Collected data
□ □ □
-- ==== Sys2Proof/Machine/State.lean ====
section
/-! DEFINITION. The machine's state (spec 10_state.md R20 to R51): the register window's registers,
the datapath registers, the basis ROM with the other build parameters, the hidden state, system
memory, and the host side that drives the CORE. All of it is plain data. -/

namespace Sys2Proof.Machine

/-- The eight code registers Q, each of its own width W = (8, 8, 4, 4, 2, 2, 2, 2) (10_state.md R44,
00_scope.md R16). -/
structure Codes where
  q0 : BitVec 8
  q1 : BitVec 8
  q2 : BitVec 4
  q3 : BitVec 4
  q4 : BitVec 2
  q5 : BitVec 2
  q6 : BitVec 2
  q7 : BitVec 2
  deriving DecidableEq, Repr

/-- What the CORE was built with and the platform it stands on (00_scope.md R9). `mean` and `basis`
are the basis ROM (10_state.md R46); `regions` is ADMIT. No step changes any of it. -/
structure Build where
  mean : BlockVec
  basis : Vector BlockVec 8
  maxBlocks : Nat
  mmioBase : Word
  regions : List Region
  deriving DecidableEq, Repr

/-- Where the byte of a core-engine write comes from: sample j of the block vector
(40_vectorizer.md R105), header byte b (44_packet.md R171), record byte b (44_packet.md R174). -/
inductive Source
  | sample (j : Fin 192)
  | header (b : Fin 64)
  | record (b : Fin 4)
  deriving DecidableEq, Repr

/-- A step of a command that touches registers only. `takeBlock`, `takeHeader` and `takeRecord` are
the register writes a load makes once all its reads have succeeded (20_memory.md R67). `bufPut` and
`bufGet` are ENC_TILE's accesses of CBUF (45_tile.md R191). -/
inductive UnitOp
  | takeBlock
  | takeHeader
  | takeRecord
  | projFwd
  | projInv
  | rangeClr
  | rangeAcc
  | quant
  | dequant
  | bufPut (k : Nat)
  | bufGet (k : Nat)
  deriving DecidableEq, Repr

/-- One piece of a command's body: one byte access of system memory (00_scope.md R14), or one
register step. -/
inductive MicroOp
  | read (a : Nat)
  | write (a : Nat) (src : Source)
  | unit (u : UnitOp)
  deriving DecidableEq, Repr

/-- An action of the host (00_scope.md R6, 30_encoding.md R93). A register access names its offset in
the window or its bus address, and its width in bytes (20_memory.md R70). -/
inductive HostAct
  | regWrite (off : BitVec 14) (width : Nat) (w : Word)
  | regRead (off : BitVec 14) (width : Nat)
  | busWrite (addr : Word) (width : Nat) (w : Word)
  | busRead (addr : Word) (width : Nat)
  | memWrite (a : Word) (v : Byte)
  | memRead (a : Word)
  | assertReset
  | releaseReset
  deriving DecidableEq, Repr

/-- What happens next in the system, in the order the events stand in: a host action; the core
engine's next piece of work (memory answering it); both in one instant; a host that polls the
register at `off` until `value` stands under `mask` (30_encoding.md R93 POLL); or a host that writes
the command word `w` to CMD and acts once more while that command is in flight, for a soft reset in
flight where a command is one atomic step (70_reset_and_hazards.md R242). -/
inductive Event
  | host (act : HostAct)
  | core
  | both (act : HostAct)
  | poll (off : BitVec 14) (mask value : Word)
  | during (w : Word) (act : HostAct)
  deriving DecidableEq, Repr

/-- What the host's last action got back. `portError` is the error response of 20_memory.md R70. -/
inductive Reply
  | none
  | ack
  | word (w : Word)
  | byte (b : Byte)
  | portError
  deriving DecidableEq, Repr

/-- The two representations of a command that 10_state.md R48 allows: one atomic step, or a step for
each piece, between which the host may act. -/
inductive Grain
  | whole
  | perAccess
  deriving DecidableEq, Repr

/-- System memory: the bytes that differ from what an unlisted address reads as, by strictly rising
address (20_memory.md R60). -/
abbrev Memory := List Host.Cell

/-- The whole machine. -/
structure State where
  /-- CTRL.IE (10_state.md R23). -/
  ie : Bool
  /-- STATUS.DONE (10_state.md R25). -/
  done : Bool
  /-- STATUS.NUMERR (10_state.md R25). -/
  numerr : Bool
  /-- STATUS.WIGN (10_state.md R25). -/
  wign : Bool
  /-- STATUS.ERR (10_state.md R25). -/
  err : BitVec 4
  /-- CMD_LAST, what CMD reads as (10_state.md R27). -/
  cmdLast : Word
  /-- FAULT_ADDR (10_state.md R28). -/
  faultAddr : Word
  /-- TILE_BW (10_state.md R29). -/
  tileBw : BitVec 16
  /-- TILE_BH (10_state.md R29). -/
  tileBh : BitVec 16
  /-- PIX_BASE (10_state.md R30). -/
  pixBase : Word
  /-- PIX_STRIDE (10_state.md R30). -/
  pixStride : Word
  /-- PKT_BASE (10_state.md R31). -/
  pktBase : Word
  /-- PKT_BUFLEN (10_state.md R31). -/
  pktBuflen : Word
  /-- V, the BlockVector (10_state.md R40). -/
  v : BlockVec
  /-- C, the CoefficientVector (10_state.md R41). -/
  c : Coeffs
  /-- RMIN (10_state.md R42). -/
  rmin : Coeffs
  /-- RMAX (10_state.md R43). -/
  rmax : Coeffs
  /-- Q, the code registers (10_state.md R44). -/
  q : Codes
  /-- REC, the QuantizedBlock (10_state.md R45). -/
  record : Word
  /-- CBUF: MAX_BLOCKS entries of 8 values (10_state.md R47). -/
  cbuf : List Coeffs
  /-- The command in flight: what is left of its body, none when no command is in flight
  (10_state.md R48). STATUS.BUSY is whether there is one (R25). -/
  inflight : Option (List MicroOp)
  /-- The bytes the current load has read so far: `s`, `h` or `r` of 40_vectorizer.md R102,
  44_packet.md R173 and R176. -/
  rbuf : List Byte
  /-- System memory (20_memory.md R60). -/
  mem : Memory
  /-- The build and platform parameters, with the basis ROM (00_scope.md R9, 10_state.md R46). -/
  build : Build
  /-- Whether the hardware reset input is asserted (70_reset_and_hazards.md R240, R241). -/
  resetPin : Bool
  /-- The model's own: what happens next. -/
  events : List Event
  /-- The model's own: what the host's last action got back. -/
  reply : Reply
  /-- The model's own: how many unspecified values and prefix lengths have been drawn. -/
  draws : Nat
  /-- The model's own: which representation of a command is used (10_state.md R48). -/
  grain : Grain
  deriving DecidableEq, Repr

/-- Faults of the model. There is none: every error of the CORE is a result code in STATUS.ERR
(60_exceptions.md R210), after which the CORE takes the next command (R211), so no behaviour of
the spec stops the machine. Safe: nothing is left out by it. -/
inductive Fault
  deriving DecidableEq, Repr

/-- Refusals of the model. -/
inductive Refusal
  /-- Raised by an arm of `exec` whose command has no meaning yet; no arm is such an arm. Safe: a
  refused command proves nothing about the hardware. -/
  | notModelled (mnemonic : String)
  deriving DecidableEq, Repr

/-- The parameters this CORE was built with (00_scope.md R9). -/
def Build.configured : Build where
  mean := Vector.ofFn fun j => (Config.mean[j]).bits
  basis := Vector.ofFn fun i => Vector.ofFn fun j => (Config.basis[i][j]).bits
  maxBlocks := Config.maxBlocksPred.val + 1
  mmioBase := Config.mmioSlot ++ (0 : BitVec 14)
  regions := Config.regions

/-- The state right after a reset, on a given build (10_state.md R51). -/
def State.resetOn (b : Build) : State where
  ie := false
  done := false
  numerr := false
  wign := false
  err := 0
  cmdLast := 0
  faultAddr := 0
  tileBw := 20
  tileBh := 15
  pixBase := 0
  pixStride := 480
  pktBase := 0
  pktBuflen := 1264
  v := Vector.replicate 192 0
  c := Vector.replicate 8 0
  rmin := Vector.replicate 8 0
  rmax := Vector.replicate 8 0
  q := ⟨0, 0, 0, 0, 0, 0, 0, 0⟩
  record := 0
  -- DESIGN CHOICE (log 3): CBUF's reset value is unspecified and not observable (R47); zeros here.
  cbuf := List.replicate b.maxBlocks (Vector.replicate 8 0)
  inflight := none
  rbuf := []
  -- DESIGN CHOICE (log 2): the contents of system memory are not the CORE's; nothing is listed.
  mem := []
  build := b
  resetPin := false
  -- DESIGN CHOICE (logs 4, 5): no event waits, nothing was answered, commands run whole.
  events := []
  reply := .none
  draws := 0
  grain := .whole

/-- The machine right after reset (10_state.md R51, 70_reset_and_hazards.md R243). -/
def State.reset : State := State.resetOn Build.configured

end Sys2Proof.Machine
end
□ □ □
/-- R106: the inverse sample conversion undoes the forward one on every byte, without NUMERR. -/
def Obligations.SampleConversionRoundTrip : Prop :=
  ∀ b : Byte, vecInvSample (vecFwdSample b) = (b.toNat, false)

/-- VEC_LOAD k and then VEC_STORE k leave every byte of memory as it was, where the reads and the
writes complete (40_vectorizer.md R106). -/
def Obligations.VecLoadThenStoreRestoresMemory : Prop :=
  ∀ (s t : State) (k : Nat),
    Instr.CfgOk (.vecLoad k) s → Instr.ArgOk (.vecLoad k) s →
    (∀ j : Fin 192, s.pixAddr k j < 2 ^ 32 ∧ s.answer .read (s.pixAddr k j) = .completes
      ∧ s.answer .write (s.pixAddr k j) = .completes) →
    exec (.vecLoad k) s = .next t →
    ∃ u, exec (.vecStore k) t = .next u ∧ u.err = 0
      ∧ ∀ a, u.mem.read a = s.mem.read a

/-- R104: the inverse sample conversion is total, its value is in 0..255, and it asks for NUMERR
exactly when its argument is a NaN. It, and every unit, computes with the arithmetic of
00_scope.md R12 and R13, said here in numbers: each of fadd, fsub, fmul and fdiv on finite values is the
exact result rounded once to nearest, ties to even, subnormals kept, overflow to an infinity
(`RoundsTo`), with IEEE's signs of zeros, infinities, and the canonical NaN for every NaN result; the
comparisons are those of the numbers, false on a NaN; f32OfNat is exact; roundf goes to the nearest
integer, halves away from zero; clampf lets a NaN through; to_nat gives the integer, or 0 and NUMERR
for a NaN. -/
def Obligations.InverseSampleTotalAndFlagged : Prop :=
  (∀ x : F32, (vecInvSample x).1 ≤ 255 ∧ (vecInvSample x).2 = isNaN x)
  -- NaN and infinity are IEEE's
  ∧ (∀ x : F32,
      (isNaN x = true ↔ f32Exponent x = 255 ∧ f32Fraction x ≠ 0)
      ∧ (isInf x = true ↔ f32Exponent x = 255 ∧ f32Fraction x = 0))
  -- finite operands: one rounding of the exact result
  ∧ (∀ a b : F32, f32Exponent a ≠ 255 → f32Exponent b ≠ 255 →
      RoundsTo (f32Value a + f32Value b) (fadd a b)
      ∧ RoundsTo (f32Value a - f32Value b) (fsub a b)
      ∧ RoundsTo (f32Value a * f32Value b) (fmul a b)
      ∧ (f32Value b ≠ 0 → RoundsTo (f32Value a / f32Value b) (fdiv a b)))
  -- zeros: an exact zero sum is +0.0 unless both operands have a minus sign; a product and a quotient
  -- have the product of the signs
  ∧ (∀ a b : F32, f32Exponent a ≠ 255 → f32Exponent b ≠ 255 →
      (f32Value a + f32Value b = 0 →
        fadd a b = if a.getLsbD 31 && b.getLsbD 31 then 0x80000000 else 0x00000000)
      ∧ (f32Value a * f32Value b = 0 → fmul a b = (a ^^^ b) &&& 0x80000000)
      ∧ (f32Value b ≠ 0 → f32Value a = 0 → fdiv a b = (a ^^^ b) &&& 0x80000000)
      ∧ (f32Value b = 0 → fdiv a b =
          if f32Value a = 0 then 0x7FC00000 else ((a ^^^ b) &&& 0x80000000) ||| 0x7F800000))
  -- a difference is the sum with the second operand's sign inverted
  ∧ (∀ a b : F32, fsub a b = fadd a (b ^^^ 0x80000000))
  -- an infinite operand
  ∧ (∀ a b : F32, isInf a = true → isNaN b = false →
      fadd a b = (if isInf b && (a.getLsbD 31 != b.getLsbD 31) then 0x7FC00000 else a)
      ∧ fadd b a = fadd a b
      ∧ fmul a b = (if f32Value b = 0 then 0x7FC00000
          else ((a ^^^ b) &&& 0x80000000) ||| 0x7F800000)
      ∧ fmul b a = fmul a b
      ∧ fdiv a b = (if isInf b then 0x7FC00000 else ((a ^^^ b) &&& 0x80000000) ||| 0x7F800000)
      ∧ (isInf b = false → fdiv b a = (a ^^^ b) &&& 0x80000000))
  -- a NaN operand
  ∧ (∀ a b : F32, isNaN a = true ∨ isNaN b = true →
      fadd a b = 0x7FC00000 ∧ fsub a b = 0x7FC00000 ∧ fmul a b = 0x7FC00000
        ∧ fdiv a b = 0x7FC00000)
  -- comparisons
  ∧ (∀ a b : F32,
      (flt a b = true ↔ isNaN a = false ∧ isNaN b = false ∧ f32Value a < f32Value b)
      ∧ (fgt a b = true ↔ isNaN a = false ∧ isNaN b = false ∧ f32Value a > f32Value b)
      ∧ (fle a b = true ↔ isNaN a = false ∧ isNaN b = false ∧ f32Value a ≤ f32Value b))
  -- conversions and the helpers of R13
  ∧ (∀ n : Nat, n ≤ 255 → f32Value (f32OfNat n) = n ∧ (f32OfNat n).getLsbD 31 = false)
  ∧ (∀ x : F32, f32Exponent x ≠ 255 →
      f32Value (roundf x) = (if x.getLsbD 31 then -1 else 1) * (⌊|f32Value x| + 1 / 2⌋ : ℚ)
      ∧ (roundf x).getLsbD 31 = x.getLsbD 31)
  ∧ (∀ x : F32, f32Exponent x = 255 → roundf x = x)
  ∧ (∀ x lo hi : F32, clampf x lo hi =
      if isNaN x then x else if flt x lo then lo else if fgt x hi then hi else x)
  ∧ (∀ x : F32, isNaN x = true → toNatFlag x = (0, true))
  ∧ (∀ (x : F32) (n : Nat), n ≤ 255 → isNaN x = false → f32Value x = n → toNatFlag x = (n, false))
□ □ □
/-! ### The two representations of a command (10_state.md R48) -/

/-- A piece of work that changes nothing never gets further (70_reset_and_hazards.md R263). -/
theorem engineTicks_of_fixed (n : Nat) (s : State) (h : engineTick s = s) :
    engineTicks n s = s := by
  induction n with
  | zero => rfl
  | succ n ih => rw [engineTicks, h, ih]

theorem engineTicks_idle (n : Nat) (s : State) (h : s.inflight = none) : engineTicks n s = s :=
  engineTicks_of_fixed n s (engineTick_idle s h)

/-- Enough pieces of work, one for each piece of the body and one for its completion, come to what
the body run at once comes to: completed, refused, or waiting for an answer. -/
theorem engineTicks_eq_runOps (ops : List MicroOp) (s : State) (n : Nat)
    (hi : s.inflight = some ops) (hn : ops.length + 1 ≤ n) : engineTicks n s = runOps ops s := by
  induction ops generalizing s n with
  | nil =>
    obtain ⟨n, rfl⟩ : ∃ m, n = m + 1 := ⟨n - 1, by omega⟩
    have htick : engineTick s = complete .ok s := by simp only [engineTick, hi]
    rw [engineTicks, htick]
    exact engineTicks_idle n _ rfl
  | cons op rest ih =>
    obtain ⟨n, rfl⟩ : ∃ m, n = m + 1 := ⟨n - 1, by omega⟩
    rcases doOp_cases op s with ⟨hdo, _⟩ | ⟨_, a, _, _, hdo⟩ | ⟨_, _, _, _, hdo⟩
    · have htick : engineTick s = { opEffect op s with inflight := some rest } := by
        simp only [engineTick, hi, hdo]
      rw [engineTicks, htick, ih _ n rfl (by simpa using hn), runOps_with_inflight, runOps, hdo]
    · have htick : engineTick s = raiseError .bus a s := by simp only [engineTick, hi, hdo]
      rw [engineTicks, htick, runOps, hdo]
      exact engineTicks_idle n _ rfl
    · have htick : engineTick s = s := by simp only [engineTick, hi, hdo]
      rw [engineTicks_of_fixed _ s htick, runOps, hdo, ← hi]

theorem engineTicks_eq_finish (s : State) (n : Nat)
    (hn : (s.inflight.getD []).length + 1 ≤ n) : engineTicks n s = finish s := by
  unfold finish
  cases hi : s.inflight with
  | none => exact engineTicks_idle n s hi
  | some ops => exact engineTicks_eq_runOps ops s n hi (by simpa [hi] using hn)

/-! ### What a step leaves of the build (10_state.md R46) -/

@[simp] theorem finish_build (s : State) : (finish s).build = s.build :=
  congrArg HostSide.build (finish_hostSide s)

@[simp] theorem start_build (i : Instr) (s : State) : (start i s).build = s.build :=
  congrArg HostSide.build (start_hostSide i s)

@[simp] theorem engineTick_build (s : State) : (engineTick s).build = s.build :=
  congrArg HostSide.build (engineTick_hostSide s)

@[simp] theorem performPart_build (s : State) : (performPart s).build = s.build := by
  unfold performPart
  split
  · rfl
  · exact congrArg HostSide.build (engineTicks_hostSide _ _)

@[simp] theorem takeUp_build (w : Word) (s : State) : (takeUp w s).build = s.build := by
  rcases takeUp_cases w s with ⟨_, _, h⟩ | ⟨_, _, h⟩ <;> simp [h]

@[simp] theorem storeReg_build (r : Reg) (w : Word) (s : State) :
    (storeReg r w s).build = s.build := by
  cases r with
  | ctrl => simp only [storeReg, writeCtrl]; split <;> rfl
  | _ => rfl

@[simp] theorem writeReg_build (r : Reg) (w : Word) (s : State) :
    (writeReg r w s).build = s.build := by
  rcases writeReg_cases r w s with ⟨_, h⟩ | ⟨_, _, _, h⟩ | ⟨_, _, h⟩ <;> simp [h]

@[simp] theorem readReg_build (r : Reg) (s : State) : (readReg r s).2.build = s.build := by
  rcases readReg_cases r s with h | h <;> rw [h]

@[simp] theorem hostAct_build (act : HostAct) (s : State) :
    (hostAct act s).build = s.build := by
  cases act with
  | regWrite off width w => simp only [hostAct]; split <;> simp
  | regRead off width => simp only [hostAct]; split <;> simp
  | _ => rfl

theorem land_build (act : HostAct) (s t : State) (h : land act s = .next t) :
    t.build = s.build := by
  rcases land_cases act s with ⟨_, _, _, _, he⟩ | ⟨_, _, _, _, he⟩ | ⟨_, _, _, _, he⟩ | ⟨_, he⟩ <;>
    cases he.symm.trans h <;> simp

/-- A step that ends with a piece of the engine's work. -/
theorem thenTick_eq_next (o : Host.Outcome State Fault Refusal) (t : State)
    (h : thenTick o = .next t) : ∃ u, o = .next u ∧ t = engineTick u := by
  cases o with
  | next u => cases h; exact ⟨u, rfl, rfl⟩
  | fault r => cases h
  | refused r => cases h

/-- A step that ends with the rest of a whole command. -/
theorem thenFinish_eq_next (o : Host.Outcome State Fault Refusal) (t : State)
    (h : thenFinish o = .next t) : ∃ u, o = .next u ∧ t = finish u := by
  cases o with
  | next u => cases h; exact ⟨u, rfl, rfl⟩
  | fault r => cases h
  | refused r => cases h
□ □ □
■ Exercise requirements ■
Would you please copy exactly the part of the entries above that begins at the line containing "(performPart s).build = s.build := by" and ends at the line containing "cases act with", both lines included?

■ Solved exercise ■
@[simp] theorem performPart_build (s : State) : (performPart s).build = s.build := by
  unfold performPart
  split
  · rfl
  · exact congrArg HostSide.build (engineTicks_hostSide _ _)

@[simp] theorem takeUp_build (w : Word) (s : State) : (takeUp w s).build = s.build := by
  rcases takeUp_cases w s with ⟨_, _, h⟩ | ⟨_, _, h⟩ <;> simp [h]

@[simp] theorem storeReg_build (r : Reg) (w : Word) (s : State) :
    (storeReg r w s).build = s.build := by
  cases r with
  | ctrl => simp only [storeReg, writeCtrl]; split <;> rfl
  | _ => rfl

@[simp] theorem writeReg_build (r : Reg) (w : Word) (s : State) :
    (writeReg r w s).build = s.build := by
  rcases writeReg_cases r w s with ⟨_, h⟩ | ⟨_, _, _, h⟩ | ⟨_, _, h⟩ <;> simp [h]

@[simp] theorem readReg_build (r : Reg) (s : State) : (readReg r s).2.build = s.build := by
  rcases readReg_cases r s with h | h <;> rw [h]

@[simp] theorem hostAct_build (act : HostAct) (s : State) :
    (hostAct act s).build = s.build := by
  cases act with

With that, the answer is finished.